Lecture 3 – Data 100, Spring 2025¶

Data 100, Spring 2025

Acknowledgments Page

A demonstration of advanced pandas syntax to accompany Lecture 3.

In [1]:
import numpy as np
import pandas as pd
In [2]:
# Loading the elections DataFrame
elections = pd.read_csv("data/elections.csv")

elections.head() 
Out[2]:
Year Candidate Party Popular vote Result %
0 1824 Andrew Jackson Democratic-Republican 151271 loss 57.210122
1 1824 John Quincy Adams Democratic-Republican 113142 win 42.789878
2 1828 Andrew Jackson Democratic 642806 win 56.203927
3 1828 John Quincy Adams National Republican 500897 loss 43.796073
4 1832 Andrew Jackson Democratic 702735 win 54.574789

Integer-Based Extraction Using iloc¶

iloc selects items by row and column integer position.

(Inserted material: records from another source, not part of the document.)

-- ==== Sys2Proof/Laws/Frames/Glb.lean ====
section
/-! SUPPORT. What each function of Machine/Glb.lean may change. -/

set_option linter.unusedTactic false
set_option linter.unreachableTactic false

namespace Sys2Proof.Laws

open Sys2Proof Sys2Proof.Machine

theorem rel_Dev_ageCfgDone (d : Dev) (k : Nat) (old : Word) : Rel 2097152 d (Dev.ageCfgDone d k old) := by
  unfold Dev.ageCfgDone
  with_reducible repeat' first | assumption | decide | rfl | refine Rel.ite ?_ ?_ | simp only [Nat.reduceAnd, Rel.u_fwd] | split | intro _ | dsimp only

theorem rel_Dev_setPlanes (d : Dev) (x : Planes) : Rel 16 d (Dev.setPlanes d x) := by
  unfold Dev.setPlanes
  with_reducible repeat' first | assumption | decide | rfl | simp only [Nat.reduceAnd, Rel.u_planes] | split | intro _ | dsimp only

theorem rel_Dev_ctlExpire (d : Dev) : Rel 80 d (Dev.ctlExpire d) := by
  unfold Dev.ctlExpire
  with_reducible repeat' first | assumption | decide | rfl | refine Rel.step (by apply rel_Dev_setPlanes) ?_ ?_ | refine Rel.ite ?_ ?_ | simp only [Nat.reduceAnd, Rel.u_tue] | split | intro _ | dsimp only

theorem rel_Dev_ctlRestarted (d : Dev) : Rel 4295164337 d (Dev.ctlRestarted d) := by
  unfold Dev.ctlRestarted
  with_reducible repeat' first | assumption | decide | rfl | refine Rel.foldl (fun _ _ => ?_) ?_ | refine Rel.foldl1 (fun _ _ => ?_) ?_ | refine Rel.foldl2 (fun _ _ => ?_) ?_ | refine Rel.step (by apply rel_Dev_setPlanes) ?_ ?_ | refine Rel.step (by apply rel_Dev_setBit) ?_ ?_ | refine Rel.step (by apply rel_Dev_admComplete1) ?_ ?_ | refine Rel.ite ?_ ?_ | split | intro _ | dsimp only

theorem rel_Dev_dbgCtlDone (d : Dev) (v : Word) : Rel 4194304 d (Dev.dbgCtlDone d v) := by
  unfold Dev.dbgCtlDone
  with_reducible repeat' first | assumption | decide | rfl | refine Rel.step (by apply rel_Dev_setCore) ?_ ?_ | split | intro _ | dsimp only

theorem rel_Dev_nvWrite32 (d : Dev) (p : Nat) (v : Nat) (off : Nat) (w : Word) : Rel 4539276775 d (Dev.nvWrite32 d p v off w) := by
  unfold Dev.nvWrite32
  with_reducible repeat' first | assumption | decide | rfl | refine Rel.step (by apply rel_Dev_nvCqBell) ?_ ?_ | refine Rel.step (by apply rel_Dev_nvEnable) ?_ ?_ | refine Rel.step (by apply rel_Dev_nvSqBell) ?_ ?_ | refine Rel.step (by apply rel_Dev_nvShutdown) ?_ ?_ | refine Rel.step (by apply rel_Dev_setCtrl) ?_ ?_ | refine Rel.step (by apply rel_Dev_nvDisable) ?_ ?_ | refine Rel.ite ?_ ?_ | split | intro _ | dsimp only

theorem rel_Dev_vfWrite (d : Dev) (p : Nat) (v : Nat) (off : Nat) (w : Word) : Rel 4539276775 d (Dev.vfWrite d p v off w) := by
  unfold Dev.vfWrite
  with_reducible repeat' first | assumption | decide | rfl | refine Rel.step (by apply rel_Dev_msixWrite) ?_ ?_ | refine Rel.step (by apply rel_Dev_nvWrite32) ?_ ?_ | refine Rel.step (by apply rel_Dev_fnPut) ?_ ?_ | refine Rel.ite ?_ ?_ | split | intro _ | dsimp only

theorem rel_Dev_mdioHold (d : Dev) (v : Word) : Rel 1 d (Dev.mdioHold d v) := by
  unfold Dev.mdioHold
  with_reducible repeat' first | assumption | decide | rfl | refine Rel.step (by apply rel_Dev_setReg) ?_ ?_ | refine Rel.ite ?_ ?_ | split | intro _ | dsimp only

theorem rel_Dev_indexedWrite (d : Dev) (pf off : Nat) (v : Word) : OptRel 5907153025 d (Dev.indexedWrite d pf off v) := by
  unfold Dev.indexedWrite
  with_reducible repeat' first | assumption | decide | rfl | refine OptRel.orElse ?_ (fun _ => ?_) | refine OptRel.map (fun _ => ?_) | refine Rel.step (by apply rel_Dev_rsetRel) ?_ ?_ | refine Rel.step (by apply rel_Dev_timeGo) ?_ ?_ | refine Rel.step (by apply rel_Dev_winCommit) ?_ ?_ | refine Rel.step (by apply rel_Dev_wktBindReg) ?_ ?_ | refine Rel.step (by apply rel_Dev_tioWrite) ?_ ?_ | (apply Rel.trans; swap; apply rel_Dev_bar0Write) | refine Rel.step (by apply rel_Dev_portRel) ?_ ?_ | refine Rel.step (by apply rel_Dev_ttCtl) ?_ ?_ | refine Rel.step (by apply rel_Dev_incApply) ?_ ?_ | intro _

theorem rel_Dev_pwrCfgDone (d : Dev) : Rel 19327352833 d (Dev.pwrCfgDone d) := by
  unfold Dev.pwrCfgDone
  with_reducible repeat' first | assumption | decide | rfl | refine Rel.step (by apply rel_Dev_cclkApply) ?_ ?_ | refine Rel.step (by apply rel_Dev_dimExit) ?_ ?_ | refine Rel.ite ?_ ?_ | split | intro _ | dsimp only

theorem rel_Dev_portCfgDone (d : Dev) (p : Nat) (old : Word) : Rel 4295491584 d (Dev.portCfgDone d p old) := by
  unfold Dev.portCfgDone
  with_reducible repeat' first | assumption | decide | rfl | refine Rel.step (by apply rel_Dev_pauseCheck) ?_ ?_ | refine Rel.step (by apply rel_Dev_dimRestore) ?_ ?_ | refine Rel.step (by apply rel_Dev_netLinkDown) ?_ ?_ | refine Rel.ite ?_ ?_ | split | intro _ | dsimp only

theorem rel_Dev_svbCfgDone (d : Dev) : Rel 524288 d (Dev.svbCfgDone d) := by
  unfold Dev.svbCfgDone
  with_reducible repeat' first | assumption | decide | rfl | refine Rel.step (by apply rel_Dev_setSvb) ?_ ?_ | split | intro _ | dsimp only

theorem rel_Dev_written (d : Dev) (off : Nat) (old : Word) (v : Word) : Rel 23629135873 d (Dev.written d off old v) := by
  unfold Dev.written
  with_reducible repeat' first | assumption | decide | rfl | refine Rel.step (by apply rel_Dev_pwrCfgDone) ?_ ?_ | refine Rel.step (by apply rel_Dev_pauseCheck) ?_ ?_ | refine Rel.step (by apply rel_Dev_ageCfgDone) ?_ ?_ | refine Rel.step (by apply rel_Dev_dbgCtlDone) ?_ ?_ | refine Rel.step (by apply rel_Dev_portCfgDone) ?_ ?_ | refine Rel.step (by apply rel_Dev_svbCfgDone) ?_ ?_ | refine Rel.ite ?_ ?_ | split | intro _ | dsimp only

theorem rel_Dev_storeWord (d : Dev) (pf : Nat) (off : Nat) (v : Word) : Rel 23629135873 d (Dev.storeWord d pf off v) := by
  unfold Dev.storeWord
  with_reducible repeat' first | assumption | decide | rfl | refine Rel.step (by apply rel_Dev_setReg) ?_ ?_ | refine Rel.step (by apply rel_Dev_setBit) ?_ ?_ | refine Rel.step (by apply rel_Dev_written) ?_ ?_ | refine Rel.ite ?_ ?_ | split | intro _ | dsimp only

theorem rel_Dev_privPf (d : Dev) (pf : Nat) (v : Word) : Rel 1 d (Dev.privPf d pf v) := by
  unfold Dev.privPf
  with_reducible repeat' first | assumption | decide | rfl | refine Rel.step (by apply rel_Dev_setReg) ?_ ?_ | refine Rel.step (by apply rel_Dev_setBit) ?_ ?_ | (apply Rel.trans; swap; apply rel_Dev_bar0Write) | refine Rel.ite ?_ ?_ | split | intro _ | dsimp only

theorem rel_Dev_wktBlockWrite (d : Dev) (id : Nat) (w : Nat) (k : Nat) (v : Word) : Rel 6979387777 d (Dev.wktBlockWrite d id w k v) := by
  unfold Dev.wktBlockWrite
  with_reducible repeat' first | assumption | decide | rfl | refine Rel.step (by apply rel_Dev_setReg) ?_ ?_ | refine Rel.step (by apply rel_Dev_wktDeny) ?_ ?_ | refine Rel.step (by apply rel_Dev_wktTakeReg) ?_ ?_ | (apply Rel.trans; swap; apply rel_Dev_bar0Write) | refine Rel.step (by apply rel_Dev_wktPostReg) ?_ ?_ | refine Rel.ite ?_ ?_ | split | intro _ | dsimp only

theorem rel_Dev_privLock (d : Dev) (pf : Nat) (v : Word) : Rel 1 d (Dev.privLock d pf v) := by
  unfold Dev.privLock
  with_reducible repeat' first | assumption | decide | rfl | refine Rel.step (by apply rel_Dev_setBit) ?_ ?_ | (apply Rel.trans; swap; apply rel_Dev_bar0Write) | refine Rel.ite ?_ ?_ | split | intro _ | dsimp only

theorem rel_Dev_rngAgain (d : Dev) (v : Word) : Rel 17213423616 d (Dev.rngAgain d v) := by
  unfold Dev.rngAgain
  with_reducible repeat' first | assumption | decide | rfl | refine Rel.step (by apply rel_Dev_rngStart) ?_ ?_ | refine Rel.step (by apply rel_Dev_draw) ?_ ?_ | refine Rel.step (by apply rel_Dev_draw'; assumption) ?_ ?_ | refine Rel.ite ?_ ?_ | split | intro _ | dsimp only

theorem rel_Dev_sqApply (d : Dev) (pf : Nat) (v : Word) : Rel 5 d (Dev.sqApply d pf v) := by
  unfold Dev.sqApply
  with_reducible repeat' first | assumption | decide | rfl | refine Rel.step (by apply rel_Dev_setBit) ?_ ?_ | (apply Rel.trans; swap; apply rel_Dev_bar0Write) | refine Rel.step (by apply rel_Dev_setSquare) ?_ ?_ | refine Rel.ite ?_ ?_ | split | intro _ | dsimp only

theorem rel_Dev_writeAt (d : Dev) (pf : Nat) (off : Nat) (v : Word) (acc : ThreadAcc) : Rel 25291358639 d (Dev.writeAt d pf off v acc) := by
  unfold Dev.writeAt
  with_reducible repeat' first | assumption | decide | rfl | refine Rel.getD ?_ ?_ | exact OptRel.none | refine OptRel.some ?_ | refine OptRel.ite ?_ ?_ | refine OptRel.mapD (fun _ => ?_) ?_ | refine OptRel.map (fun _ => ?_) | refine OptRel.bindD (fun _ => ?_) ?_ | refine OptRel.bind (fun _ => ?_) | refine Rel.step (by apply rel_Dev_admCqDoorbell) ?_ ?_ | refine Rel.step (by apply rel_Dev_timeSwitch) ?_ ?_ | refine Rel.step (by apply rel_Dev_setBit) ?_ ?_ | refine Rel.step (by apply rel_Dev_msixWrite) ?_ ?_ | refine Rel.step (by apply rel_Dev_admCfg) ?_ ?_ | refine Rel.step (by apply rel_Dev_admSqDoorbell) ?_ ?_ | refine Rel.step (by apply rel_Dev_mdioHold) ?_ ?_ | refine Rel.step (by apply rel_Dev_pwrWake) ?_ ?_ | refine Rel.step (by apply rel_Dev_tcamApply) ?_ ?_ | refine Rel.step (by apply rel_Dev_dbgCmd) ?_ ?_ | refine Rel.step (by apply rel_Dev_refSelect) ?_ ?_ | refine OptRel.step (by apply rel_Dev_indexedWrite) ?_ ?_ | refine Rel.step (by apply OptRel.use; assumption; apply rel_Dev_indexedWrite) ?_ ?_ | refine Rel.step (by apply rel_Dev_storeWord) ?_ ?_ | refine Rel.step (by apply rel_Dev_privPf) ?_ ?_ | refine Rel.step (by apply rel_Dev_wktBlockWrite) ?_ ?_ | refine Rel.step (by apply rel_Dev_mdio) ?_ ?_ | (apply Rel.trans; swap; apply rel_Dev_bar0Write) | refine Rel.step (by apply rel_Dev_privLock) ?_ ?_ | refine Rel.step (by apply rel_Dev_fabCfg) ?_ ?_ | refine Rel.step (by apply rel_Dev_rngAgain) ?_ ?_ | refine Rel.step (by apply rel_Dev_portApply) ?_ ?_ | refine Rel.step (by apply rel_Dev_sqApply) ?_ ?_ | refine Rel.step (by apply rel_Dev_timeLock) ?_ ?_ | refine Rel.step (by apply rel_Dev_hprofApply) ?_ ?_ | refine Rel.ite ?_ ?_ | split | intro _ | dsimp only

theorem rel_Dev_fnWrite (d : Dev) (f : Fn) (off : Nat) (size : Nat) (v : Dword) (acc : ThreadAcc) : Rel 25501359599 d (Dev.fnWrite d f off size v acc) := by
  unfold Dev.fnWrite
  with_reducible repeat' first | assumption | decide | rfl | refine Rel.step (by apply rel_Dev_badAccess) ?_ ?_ | refine Rel.step (by apply rel_Dev_vfWrite) ?_ ?_ | refine Rel.step (by apply rel_Dev_writeAt) ?_ ?_ | refine Rel.ite ?_ ?_ | split | intro _ | dsimp only

theorem rel_Dev_mgmtExpire (d : Dev) : Rel 536870928 d (Dev.mgmtExpire d) := by
  unfold Dev.mgmtExpire
  with_reducible repeat' first | assumption | decide | rfl | refine Rel.step (by apply rel_Dev_setPlanes) ?_ ?_ | refine Rel.step (by apply rel_Dev_setMgt) ?_ ?_ | refine Rel.ite ?_ ?_ | split | intro _ | dsimp only

theorem rel_admIdentify (e : AdmEntry) (d : Dev) : AdmRel 0 d (admIdentify e d) := by
  unfold admIdentify
  with_reducible repeat' first | assumption | decide | rfl | refine AdmRel.checks ?_ | exact AdmRel.fail | refine AdmRel.done ?_ | refine AdmRel.wait ?_ | refine AdmRel.ite ?_ ?_ | split | intro _ | dsimp only

theorem rel_admJrnlRead (e : AdmEntry) (d : Dev) : AdmRel 0 d (admJrnlRead e d) := by
  unfold admJrnlRead
  with_reducible repeat' first | assumption | decide | rfl | refine AdmRel.checks ?_ | exact AdmRel.fail | refine AdmRel.done ?_ | refine AdmRel.wait ?_ | refine Rel.ite ?_ ?_ | refine AdmRel.ite ?_ ?_ | split | intro _ | dsimp only

theorem rel_admNop (e : AdmEntry) (d : Dev) : AdmRel 131072 d (admNop e d) := by
  unfold admNop
  with_reducible repeat' first | assumption | decide | rfl | refine AdmRel.checks ?_ | exact AdmRel.fail | refine AdmRel.done ?_ | refine AdmRel.wait ?_ | refine Rel.ite ?_ ?_ | refine AdmRel.ite ?_ ?_ | simp only [Nat.reduceAnd, Rel.u_taken] | split | intro _ | dsimp only

theorem rel_execAdmIdentify (e : AdmEntry) (s : State) {u : State} (h : execAdmIdentify e s = .next u) : Rel 4295164320 s.dev u.dev := by
  refine run_rel (fun _ => ?_) h
  with_reducible repeat' first | assumption | decide | rfl | refine AdmRel.step (by apply rel_admIdentify) ?_ ?_ | (apply Rel.trans; swap; apply rel_Dev_admRun) | intro _ | dsimp only

theorem rel_execAdmJrnlRead (e : AdmEntry) (s : State) {u : State} (h : execAdmJrnlRead e s = .next u) : Rel 4295164320 s.dev u.dev := by
  refine run_rel (fun _ => ?_) h
  with_reducible repeat' first | assumption | decide | rfl | (apply Rel.trans; swap; apply rel_Dev_admRun) | refine AdmRel.step (by apply rel_admJrnlRead) ?_ ?_ | intro _ | dsimp only

theorem rel_execAdmNop (e : AdmEntry) (s : State) {u : State} (h : execAdmNop e s = .next u) : Rel 4295164320 s.dev u.dev := by
  refine run_rel (fun _ => ?_) h
  with_reducible repeat' first | assumption | decide | rfl | refine AdmRel.step (by apply rel_admNop) ?_ ?_ | (apply Rel.trans; swap; apply rel_Dev_admRun) | intro _ | dsimp only

theorem rel_execBar0BadAccess (fn : Fn) (off : Nat) (size : Nat) (write : Bool) (s : State) {u : State} (h : execBar0BadAccess fn off size write s = .next u) : Rel 8589934593 s.dev u.dev := by
  refine run_rel (fun _ => ?_) h
  with_reducible repeat' first | assumption | decide | rfl | refine Rel.step (by apply rel_Dev_badAccess) ?_ ?_ | refine Rel.ite ?_ ?_ | simp only [Nat.reduceAnd, Rel.u_lastRead] | intro _ | dsimp only

theorem rel_execControlRestartDone (s : State) {u : State} (h : execControlRestartDone s = .next u) : Rel 4295164337 s.dev u.dev := by
  refine run_rel (fun _ => ?_) h
  with_reducible repeat' first | assumption | decide | rfl | refine Rel.step (by apply rel_Dev_ctlRestarted) ?_ ?_ | intro _ | dsimp only

theorem rel_execControlWatchdogExpire (s : State) {u : State} (h : execControlWatchdogExpire s = .next u) : Rel 80 s.dev u.dev := by
  refine run_rel (fun _ => ?_) h
  with_reducible repeat' first | assumption | decide | rfl | refine Rel.step (by apply rel_Dev_ctlExpire) ?_ ?_ | intro _ | dsimp only

theorem rel_execGlbPrivLock (pf : Nat) (value : Word) (s : State) {u : State} (h : execGlbPrivLock pf value s = .next u) : Rel 1 s.dev u.dev := by
  refine run_rel (fun _ => ?_) h
  with_reducible repeat' first | assumption | decide | rfl | refine Rel.step (by apply rel_Dev_privLock) ?_ ?_ | intro _ | dsimp only

theorem rel_execGlbSqApply (pf : Nat) (value : Word) (s : State) {u : State} (h : execGlbSqApply pf value s = .next u) : Rel 5 s.dev u.dev := by
  refine run_rel (fun _ => ?_) h
  with_reducible repeat' first | assumption | decide | rfl | refine Rel.step (by apply rel_Dev_sqApply) ?_ ?_ | intro _ | dsimp only

theorem rel_execMgmtWatchdogExpire (s : State) {u : State} (h : execMgmtWatchdogExpire s = .next u) : Rel 536870928 s.dev u.dev := by
  refine runAon_rel (fun _ => ?_) h
  with_reducible repeat' first | assumption | decide | rfl | refine Rel.step (by apply rel_Dev_mgmtExpire) ?_ ?_ | intro _ | dsimp only

theorem rel_execRegisterWrite (fn : Fn) (off : Nat) (size : Nat) (value : Dword) (acc : ThreadAcc) (s : State) {u : State} (h : execRegisterWrite fn off size value acc s = .next u) : Rel 25501359599 s.dev u.dev := by
  refine run_rel (fun _ => ?_) h
  with_reducible repeat' first | assumption | decide | rfl | refine Rel.step (by apply rel_Dev_fnWrite) ?_ ?_ | intro _ | dsimp only

end Sys2Proof.Laws
end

Arguments to .iloc can be:

  1. A list.
  2. A slice (syntax is exclusive of the right hand side of the slice).
  3. A single value.
In [3]:
# Select the rows at positions 1, 2, and 3.
# Select the columns at positions 0, 1, and 2.
# Remember that Python indexing begins at position 0!
elections.iloc[[1, 2, 3], [0, 1, 2]]
Out[3]:
Year Candidate Party
1 1824 John Quincy Adams Democratic-Republican
2 1828 Andrew Jackson Democratic
3 1828 John Quincy Adams National Republican
In [4]:
# Index-based extraction using a list of rows and a slice of 
# column integer positions 
elections.iloc[[1, 2, 3], 0:3]
Out[4]:
Year Candidate Party
1 1824 John Quincy Adams Democratic-Republican
2 1828 Andrew Jackson Democratic
3 1828 John Quincy Adams National Republican
In [5]:
# Selecting all rows using a colon
elections.iloc[:, 0:3]
Out[5]:
Year Candidate Party
0 1824 Andrew Jackson Democratic-Republican
1 1824 John Quincy Adams Democratic-Republican
2 1828 Andrew Jackson Democratic
3 1828 John Quincy Adams National Republican
4 1832 Andrew Jackson Democratic
... ... ... ...
182 2024 Donald Trump Republican
183 2024 Kamala Harris Democratic
184 2024 Jill Stein Green
185 2024 Robert Kennedy Independent
186 2024 Chase Oliver Libertarian Party

187 rows × 3 columns

In [6]:
# Extracting data from one column
elections.iloc[[1, 2, 3], 1]
Out[6]:
1    John Quincy Adams
2       Andrew Jackson
3    John Quincy Adams
Name: Candidate, dtype: object
In [7]:
# Extracting the value at row 0 and the second column
elections.iloc[0,1]
Out[7]:
'Andrew Jackson'

Context-dependent Extraction using []¶

We could technically do anything we want using loc or iloc. However, in practice, the [] operator is often used instead to yield more concise code.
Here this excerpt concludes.